## Records provided
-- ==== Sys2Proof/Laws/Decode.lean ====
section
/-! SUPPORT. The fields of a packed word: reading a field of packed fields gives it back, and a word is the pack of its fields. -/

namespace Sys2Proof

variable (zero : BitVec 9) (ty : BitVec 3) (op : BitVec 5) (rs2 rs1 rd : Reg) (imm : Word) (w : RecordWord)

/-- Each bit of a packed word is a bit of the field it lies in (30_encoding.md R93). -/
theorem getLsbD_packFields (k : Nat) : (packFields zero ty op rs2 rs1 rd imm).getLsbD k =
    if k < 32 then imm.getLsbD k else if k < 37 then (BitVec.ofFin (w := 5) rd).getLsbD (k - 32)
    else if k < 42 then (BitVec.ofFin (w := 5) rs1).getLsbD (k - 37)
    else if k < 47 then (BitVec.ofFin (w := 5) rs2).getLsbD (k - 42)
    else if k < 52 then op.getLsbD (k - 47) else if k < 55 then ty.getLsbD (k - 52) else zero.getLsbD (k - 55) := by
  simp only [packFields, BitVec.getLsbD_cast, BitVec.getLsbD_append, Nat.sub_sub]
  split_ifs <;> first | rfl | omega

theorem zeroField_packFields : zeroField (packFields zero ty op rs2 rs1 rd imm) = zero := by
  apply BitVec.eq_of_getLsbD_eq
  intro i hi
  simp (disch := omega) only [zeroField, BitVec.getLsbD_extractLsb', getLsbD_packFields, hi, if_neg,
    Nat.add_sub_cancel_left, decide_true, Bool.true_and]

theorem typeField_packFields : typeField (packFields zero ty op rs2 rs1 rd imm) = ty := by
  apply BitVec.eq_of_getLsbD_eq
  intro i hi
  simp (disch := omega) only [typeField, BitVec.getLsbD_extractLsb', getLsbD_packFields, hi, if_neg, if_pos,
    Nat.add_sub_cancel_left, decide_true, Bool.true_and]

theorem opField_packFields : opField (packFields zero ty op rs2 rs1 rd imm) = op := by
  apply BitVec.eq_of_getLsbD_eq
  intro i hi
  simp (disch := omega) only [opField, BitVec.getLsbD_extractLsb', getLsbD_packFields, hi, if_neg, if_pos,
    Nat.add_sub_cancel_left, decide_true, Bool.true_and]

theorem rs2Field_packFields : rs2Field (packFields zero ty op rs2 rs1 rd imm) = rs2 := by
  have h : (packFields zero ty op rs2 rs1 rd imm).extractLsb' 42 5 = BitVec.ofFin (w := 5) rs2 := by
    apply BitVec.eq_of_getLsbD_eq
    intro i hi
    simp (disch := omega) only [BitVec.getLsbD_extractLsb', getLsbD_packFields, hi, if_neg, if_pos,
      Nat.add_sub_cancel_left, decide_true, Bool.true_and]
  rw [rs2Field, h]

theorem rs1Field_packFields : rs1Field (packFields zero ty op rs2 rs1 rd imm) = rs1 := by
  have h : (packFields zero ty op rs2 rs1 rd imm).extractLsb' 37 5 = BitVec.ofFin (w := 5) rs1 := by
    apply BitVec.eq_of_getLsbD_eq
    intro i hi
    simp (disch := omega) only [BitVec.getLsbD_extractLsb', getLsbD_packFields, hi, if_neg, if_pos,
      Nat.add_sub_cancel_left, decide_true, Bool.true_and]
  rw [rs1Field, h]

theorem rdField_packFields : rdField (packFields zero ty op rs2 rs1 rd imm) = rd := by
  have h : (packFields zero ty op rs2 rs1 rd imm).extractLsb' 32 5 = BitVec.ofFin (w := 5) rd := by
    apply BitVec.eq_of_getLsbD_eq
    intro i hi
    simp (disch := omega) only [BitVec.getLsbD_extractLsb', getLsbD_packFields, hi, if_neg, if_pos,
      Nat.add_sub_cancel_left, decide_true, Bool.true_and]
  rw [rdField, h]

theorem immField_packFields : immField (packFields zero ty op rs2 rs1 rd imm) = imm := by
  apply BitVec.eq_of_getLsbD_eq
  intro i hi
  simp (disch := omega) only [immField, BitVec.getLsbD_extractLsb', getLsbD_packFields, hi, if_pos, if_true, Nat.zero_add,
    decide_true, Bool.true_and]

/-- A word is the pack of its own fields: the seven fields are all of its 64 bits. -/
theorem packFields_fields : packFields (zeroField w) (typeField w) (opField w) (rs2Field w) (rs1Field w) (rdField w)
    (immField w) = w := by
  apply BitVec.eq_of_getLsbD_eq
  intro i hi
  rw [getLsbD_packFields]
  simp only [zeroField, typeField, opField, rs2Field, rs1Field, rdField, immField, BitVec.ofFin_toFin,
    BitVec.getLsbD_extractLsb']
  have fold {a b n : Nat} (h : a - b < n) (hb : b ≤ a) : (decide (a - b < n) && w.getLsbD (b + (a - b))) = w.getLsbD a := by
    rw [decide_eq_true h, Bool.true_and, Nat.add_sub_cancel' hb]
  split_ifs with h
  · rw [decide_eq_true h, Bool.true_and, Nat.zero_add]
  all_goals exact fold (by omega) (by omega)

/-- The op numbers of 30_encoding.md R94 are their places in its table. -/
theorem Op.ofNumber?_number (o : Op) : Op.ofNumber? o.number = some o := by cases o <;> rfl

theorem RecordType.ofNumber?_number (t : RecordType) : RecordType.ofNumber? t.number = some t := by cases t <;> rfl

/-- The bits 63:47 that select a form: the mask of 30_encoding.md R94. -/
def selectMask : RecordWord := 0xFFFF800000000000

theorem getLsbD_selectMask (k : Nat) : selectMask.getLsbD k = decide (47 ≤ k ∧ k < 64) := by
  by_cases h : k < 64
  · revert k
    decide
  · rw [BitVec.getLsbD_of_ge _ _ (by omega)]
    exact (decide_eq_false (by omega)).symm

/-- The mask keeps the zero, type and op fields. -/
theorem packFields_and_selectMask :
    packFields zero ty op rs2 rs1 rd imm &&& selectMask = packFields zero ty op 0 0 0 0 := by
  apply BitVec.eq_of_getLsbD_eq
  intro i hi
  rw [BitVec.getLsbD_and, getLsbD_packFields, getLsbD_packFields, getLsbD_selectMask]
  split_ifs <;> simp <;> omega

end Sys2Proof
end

## The problem
Output an identical copy of every record above.

## Answer area
-- ==== Sys2Proof/Laws/Decode.lean ====
section
/-! SUPPORT. The fields of a packed word: reading a field of packed fields gives it back, and a word is the pack of its fields. -/

namespace Sys2Proof

variable (zero : BitVec 9) (ty : BitVec 3) (op : BitVec 5) (rs2 rs1 rd : Reg) (imm : Word) (w : RecordWord)

/-- Each bit of a packed word is a bit of the field it lies in (30_encoding.md R93). -/
theorem getLsbD_packFields (k : Nat) : (packFields zero ty op rs2 rs1 rd imm).getLsbD k =
    if k < 32 then imm.getLsbD k else if k < 37 then (BitVec.ofFin (w := 5) rd).getLsbD (k - 32)
    else if k < 42 then (BitVec.ofFin (w := 5) rs1).getLsbD (k - 37)
    else if k < 47 then (BitVec.ofFin (w := 5) rs2).getLsbD (k - 42)
    else if k < 52 then op.getLsbD (k - 47) else if k < 55 then ty.getLsbD (k - 52) else zero.getLsbD (k - 55) := by
  simp only [packFields, BitVec.getLsbD_cast, BitVec.getLsbD_append, Nat.sub_sub]
  split_ifs <;> first | rfl | omega

theorem zeroField_packFields : zeroField (packFields zero ty op rs2 rs1 rd imm) = zero := by
  apply BitVec.eq_of_getLsbD_eq
  intro i hi
  simp (disch := omega) only [zeroField, BitVec.getLsbD_extractLsb', getLsbD_packFields, hi, if_neg,
    Nat.add_sub_cancel_left, decide_true, Bool.true_and]

theorem typeField_packFields : typeField (packFields zero ty op rs2 rs1 rd imm) = ty := by
  apply BitVec.eq_of_getLsbD_eq
  intro i hi
  simp (disch := omega) only [typeField, BitVec.getLsbD_extractLsb', getLsbD_packFields, hi, if_neg, if_pos,
    Nat.add_sub_cancel_left, decide_true, Bool.true_and]

theorem opField_packFields : opField (packFields zero ty op rs2 rs1 rd imm) = op := by
  apply BitVec.eq_of_getLsbD_eq
  intro i hi
  simp (disch := omega) only [opField, BitVec.getLsbD_extractLsb', getLsbD_packFields, hi, if_neg, if_pos,
    Nat.add_sub_cancel_left, decide_true, Bool.true_and]

theorem rs2Field_packFields : rs2Field (packFields zero ty op rs2 rs1 rd imm) = rs2 := by
  have h : (packFields zero ty op rs2 rs1 rd imm).extractLsb' 42 5 = BitVec.ofFin (w := 5) rs2 := by
    apply BitVec.eq_of_getLsbD_eq
    intro i hi
    simp (disch := omega) only [BitVec.getLsbD_extractLsb', getLsbD_packFields, hi, if_neg, if_pos,
      Nat.add_sub_cancel_left, decide_true, Bool.true_and]
  rw [rs2Field, h]

theorem rs1Field_packFields : rs1Field (packFields zero ty op rs2 rs1 rd imm) = rs1 := by
  have h : (packFields zero ty op rs2 rs1 rd imm).extractLsb' 37 5 = BitVec.ofFin (w := 5) rs1 := by
    apply BitVec.eq_of_getLsbD_eq
    intro i hi
    simp (disch := omega) only [BitVec.getLsbD_extractLsb', getLsbD_packFields, hi, if_neg, if_pos,
      Nat.add_sub_cancel_left, decide_true, Bool.true_and]
  rw [rs1Field, h]

theorem rdField_packFields : rdField (packFields zero ty op rs2 rs1 rd imm) = rd := by
  have h : (packFields zero ty op rs2 rs1 rd imm).extractLsb' 32 5 = BitVec.ofFin (w := 5) rd := by
    apply BitVec.eq_of_getLsbD_eq
    intro i hi
    simp (disch := omega) only [BitVec.getLsbD_extractLsb', getLsbD_packFields, hi, if_neg, if_pos,
      Nat.add_sub_cancel_left, decide_true, Bool.true_and]
  rw [rdField, h]

theorem immField_packFields : immField (packFields zero ty op rs2 rs1 rd imm) = imm := by
  apply BitVec.eq_of_getLsbD_eq
  intro i hi
  simp (disch := omega) only [immField, BitVec.getLsbD_extractLsb', getLsbD_packFields, hi, if_pos, if_true, Nat.zero_add,
    decide_true, Bool.true_and]

/-- A word is the pack of its own fields: the seven fields are all of its 64 bits. -/
theorem packFields_fields : packFields (zeroField w) (typeField w) (opField w) (rs2Field w) (rs1Field w) (rdField w)
    (immField w) = w := by
  apply BitVec.eq_of_getLsbD_eq
  intro i hi
  rw [getLsbD_packFields]
  simp only [zeroField, typeField, opField, rs2Field, rs1Field, rdField, immField, BitVec.ofFin_toFin,
    BitVec.getLsbD_extractLsb']
  have fold {a b n : Nat} (h : a - b < n) (hb : b ≤ a) : (decide (a - b < n) && w.getLsbD (b + (a - b))) = w.getLsbD a := by
    rw [decide_eq_true h, Bool.true_and, Nat.add_sub_cancel' hb]
  split_ifs with h
  · rw [decide_eq_true h, Bool.true_and, Nat.zero_add]
  all_goals exact fold (by omega) (by omega)

/-- The op numbers of 30_encoding.md R94 are their places in its table. -/
theorem Op.ofNumber?_number (o : Op) : Op.ofNumber? o.number = some o := by cases o <;> rfl

theorem RecordType.ofNumber?_number (t : RecordType) : RecordType.ofNumber? t.number = some t := by cases t <;> rfl

/-- The bits 63:47 that select a form: the mask of 30_encoding.md R94. -/
def selectMask : RecordWord := 0xFFFF800000000000

theorem getLsbD_selectMask (k : Nat) : selectMask.getLsbD k = decide (47 ≤ k ∧ k < 64) := by
  by_cases h : k < 64
  · revert k
    decide
  · rw [BitVec.getLsbD_of_ge _ _ (by omega)]
    exact (decide_eq_false (by omega)).symm

/-- The mask keeps the zero, type and op fields. -/
theorem packFields_and_selectMask :
    packFields zero ty op rs2 rs1 rd imm &&& selectMask = packFields zero ty op 0 0 0 0 := by
  apply BitVec.eq_of_getLsbD_eq
  intro i hi
  rw [BitVec.getLsbD_and, getLsbD_packFields, getLsbD_packFields, getLsbD_selectMask]
  split_ifs <;> simp <;> omega

end Sys2Proof
end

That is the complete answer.